Friday, April 8, 2016

Television Review: 11.22.63 Episode 8 (Hulu)


This episode premiered on a Monday, as they all have, and I managed to watch it the very next day but have just been taking the time to let what I saw sink in before taking the time to write about it.    While I felt like the first three or four episodes did a nice job of building up to something, the last three episodes or so weren't as good for me and so it really did come down to this.   I just wanted to know how it was all going to end.

So Jake manages to stop Lee Harvey Oswald from shooting JFK and killing him but in the process, Sadie dies.   Jake goes back to the future and it is bad.   Everything is in this black and white tone and it looks like the post-apocalypse.    Jake finds the guy who was in his class- that he saved from his father murdering his mother and all- and he mentions the bombings.    He also asks Jake why he killed his father, which just proves the point that sometimes things just need to happen and we shouldn't try and alter the past.

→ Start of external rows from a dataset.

/-- One subchannel (R314 to R318). -/
structure SubCh where
  reads  : List McReq
  writes : List McReq
  drain  : Bool
  rows   : SMap Nat            -- open row + 1 by bank
  hits   : SMap Nat            -- row hits issued while another request waited, by bank
  acts   : SMap Nat            -- activates by bank, as its module counts them (R318)
  nref   : List (Nat × Option Nat)  -- refresh management due: bank, and the row where the command names it (R318)
deriving DecidableEq, Repr

def SubCh.init : SubCh where
  reads := []
  writes := []
  drain := false
  rows := []
  hits := []
  acts := []
  nref := []

/-- A memory stop's own state (chapter 13). -/
structure Mc where
  sub0   : SubCh
  sub1   : SubCh
  owed   : SMap Nat            -- refreshes owed by rank (R317)
  hot    : SMap Bool           -- rank above 85 °C
  lastRef : SMap Nat           -- when a rank's last refresh came due
  heldTrain : List (Nat × Nat × Word)  -- active-set training writes held: rank, address, value (R319)
  freq   : Bool                -- a frequency change is under way (R320)
  rates  : SMap Nat            -- the data rate of each set, in 100 MT/s (R320)
  driftAt : Nat                -- when drift was last tracked (R319)
  ranks  : List Nat            -- the rank table: physical rank of each logical rank (R313)
  gone   : List Nat            -- physical ranks withdrawn
  errs   : List (Nat × Nat × Nat × Nat)  -- correctable errors: rank, device, line, time (R323)
  counts : SMap Nat            -- errors by rank × 256 + device, 255 where no device is named (R322, R330)
  partner : List Nat           -- physical ranks whose mirrored ranges the partner serves alone (R325)
  migrLeft : Nat               -- lines poisoned by the migration under way
  migrAt : Nat                 -- the migration's next local address (R324)
  glean  : Nat                 -- the gleaner's next local line
  gleanAt : Nat                -- when the gleaner last read (R327)
  passAt : Option Nat          -- when its pass began (R327)
  spareTested : Bool
  resilver : Option Nat        -- the copy from the partner: next line (R485)
  lastFail : Option Nat
  spareOf : List Nat           -- the rank kept as spare, while it is good
deriving DecidableEq, Repr

def Mc.init : Mc where
  sub0 := SubCh.init
  sub1 := SubCh.init
  owed := []
  hot := []
  lastRef := []
  heldTrain := []
  freq := false
  rates := []
  driftAt := 0
  ranks := [0, 1, 2, 3]
  gone := []
  errs := []
  counts := []
  partner := []
  migrLeft := 0
  migrAt := 0
  glean := 0
  gleanAt := 0
  passAt := none
  spareTested := false
  resilver := none
  lastFail := none
  spareOf := []

/-- The translation cache of an engine stop (R232). -/
structure XCache where
  tlb   : List TlbEnt
  walks : List WalkEnt
deriving DecidableEq, Repr

def XCache.init : XCache where
  tlb := []
  walks := []
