/-- The registers of a vault block. -/
def regsVault : List RegRow := [
  ⟨0x100, [], 0x0, 0x7FFF00FF0000002, 0x4000000000000000, 0x0, 0x1, 0x0, none, .open_, 0x0, 0xFFFFF00FF0000003⟩,
  ⟨0x200, [], 0x4000000, 0x0, 0x0, 0x0, 0x0, 0x4000FF7FFF000000, some 62, .open_, 0x0, 0xC000FF7FFF000000⟩,
  ⟨0x300, [], 0x3120812C00000000, 0x0, 0x0, 0x0, 0x0, 0xFFFF81FF00000001, some 0, .open_, 0x0, 0xFFFF81FF00000001⟩,
  ⟨0x308, [], 0x0, 0x0, 0x0, 0x0, 0x0, 0x0, none, .open_, 0x0, 0xFFFFFFFC00000003⟩,
  ⟨0x310, [], 0x0, 0x0, 0x0, 0x0, 0xFFFFFFFFFFFFFFFF, 0x0, none, .open_, 0x0, 0xFFFFFFFFFFFFFFFF⟩,
  ⟨0x400, [], 0x0, 0xFFFFFF8000000000, 0x2000000000, 0x0, 0xF, 0x0, none, .open_, 0x0, 0xFFFFFFF00000000F⟩,
  ⟨0x500, [], 0x0, 0x0, 0x1, 0x0, 0x0, 0x0, none, .open_, 0x0, 0xFFFFFFFF0000FF01⟩,
  ⟨0x700, [], 0x0, 0x0, 0x0, 0x0, 0x0, 0x0, none, .open_, 0x0, 0xFF0F⟩,
  ⟨0x408, [], 0x0, 0xFFFFFFFFFFFFF, 0x0, 0x0, 0x0, 0x0, none, .open_, 0x0, 0xFFFFFFFFFFFFF⟩,
  ⟨0x418, [], 0x0, 0xFFFFFFC000000, 0x0, 0x0, 0x0, 0x0, none, .open_, 0x0, 0xFFFFFFC000000⟩,
  ⟨0x600, [(8, 16)], 0x0, 0x0, 0x0, 0x0, 0x0, 0x0, none, .open_, 0x0, 0xFFFFFFFFFFFFFFFF⟩,
  ⟨0x680, [], 0x0, 0x0, 0x0, 0x0, 0xF, 0x0, none, .open_, 0x0, 0xF⟩,
  ⟨0x690, [], 0x0, 0x0, 0x0, 0x0, 0x0, 0x0, none, .open_, 0x0, 0xFFFFFFFFFFFF⟩,
  ⟨0x1000, [(64, 8), (8, 6)], 0x0, 0x0, 0x0, 0x0, 0x0, 0x0, none, .open_, 0x0, 0xFFFFFFFFFFFFFFFF⟩,
  ⟨0x1200, [(8, 6)], 0x0, 0x0, 0x0, 0x0, 0xFFFFFFFFFFFFFFFF, 0x0, none, .open_, 0x0, 0xFFFFFFFFFFFFFFFF⟩,
  ⟨0x1230, [], 0x0, 0x0, 0x0, 0x0, 0x7, 0x0, none, .open_, 0x0, 0x7⟩]

/-- The registers of a corePerf block. -/
def regsCorePerf : List RegRow := [
  ⟨0x80, [(8, 8)], 0x0, 0xFFFFFFFFFF800FFF, 0x0, 0x0, 0x0, 0x0, none, .open_, 0x0, 0xFFFFFFFFFFC00FFF⟩,
  ⟨0xC0, [], 0x6, 0xF, 0xFFFF00000000, 0x0, 0x0, 0x0, none, .open_, 0x0, 0xFFFFFFFF0000000F⟩,
  ⟨0x100, [], 0x0, 0xFF00000000FFFF00, 0x0, 0x0, 0x0, 0x0, none, .open_, 0x0, 0xFF00000000FFFF00⟩,
  ⟨0x0, [(8, 8)], 0x0, 0xFFFFFFFFFFFFFFFF, 0x0, 0x0, 0x0, 0x0, none, .open_, 0x0, 0xFFFFFFFFFFFFFFFF⟩,
  ⟨0x40, [(8, 8)], 0x0, 0x0, 0x0, 0x0, 0x0, 0x0, none, .open_, 0x0, 0xFFFFFFFFFFFFFFFF⟩,
  ⟨0xC8, [], 0x0, 0xFFFFFFFFFFFFFFFF, 0x0, 0x0, 0x0, 0x0, none, .open_, 0x0, 0xFFFFFFFFFFFFFFFF⟩,
  ⟨0xD0, [], 0x0, 0xFFFFFFFFFFFFFFFF, 0x0, 0x0, 0x0, 0x0, none, .open_, 0x0, 0xFFFFFFFFFFFFFFFF⟩,
  ⟨0x108, [], 0x0, 0xFFFFFFFFFF01F, 0x0, 0x0, 0x0, 0x0, none, .open_, 0x0, 0xFFFFFFFFFF01F⟩,
  ⟨0x110, [], 0x0, 0xFFFF00000000, 0xFFFF000000000000, 0x0, 0x0, 0x0, none, .open_, 0x0, 0xFFFFFFFF0000FFFF⟩]

/-- The registers of a debugTrace block. -/
def regsDebugTrace : List RegRow := [
  ⟨0x0, [], 0x0, 0x0, 0x0, 0x0, 0x0, 0x0, none, .baseCamp, 0x0, 0xFFFFFFFF00000007⟩,
  ⟨0x100, [(8, 32)], 0x0, 0xEFFF, 0x0, 0x0, 0x0, 0x0, none, .baseCamp, 0x0, 0x1EFFF⟩,
  ⟨0x200, [], 0x0, 0xFFFFFFFFFF01F, 0x0, 0x0, 0x0, 0x0, none, .open_, 0x0, 0xFFFFFFFFFF01F⟩,
  ⟨0x208, [], 0x0, 0xFFFF00000000, 0xFFFF000000000000, 0x0, 0x0, 0x0, none, .open_, 0x0, 0xFFFFFFFF0000FFFF⟩]

/-- The registers of a coreDebug block. -/
def regsCoreDebug : List RegRow := [
  ⟨0x0, [], 0x0, 0x7, 0x0, 0x0, 0x0, 0x0, none, .open_, 0x0, 0x7⟩]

Jake also learns this lesson in general because apparently letting JFK live did not make the world a better place and in some ways this whole mini-series was pointless.   Obviously Jake goes back to reset everything again and tries to pull Sadie but is warned by the yellow card hat guy not to and so he thinks better of it and just goes back to his present, which seems to be back to normal.    It was a nice effort, Jake, but saving JFK didn't really have the effect you'd hope for and it all must feel like such a waste of time now.

In the end, Jake goes to Texas as Sadie is being honored with an award and Jake dances with old lady Sadie because apparently the real lesson here is that love conquers all or some other romanticized nonsense and not that we should leave the past the hell alone.   I mean, I guess I never really saw Jake saving JFK and then coming back to this utopia of sorts because then he'd want to go back for Sadie in which case he'd have to stop Oswald again and that'd just take us back to Episode 1.

   But this... I don't know how I feel about it.   I feel like perhaps it took us a long way to get to the simple idea that the past happened for a reason.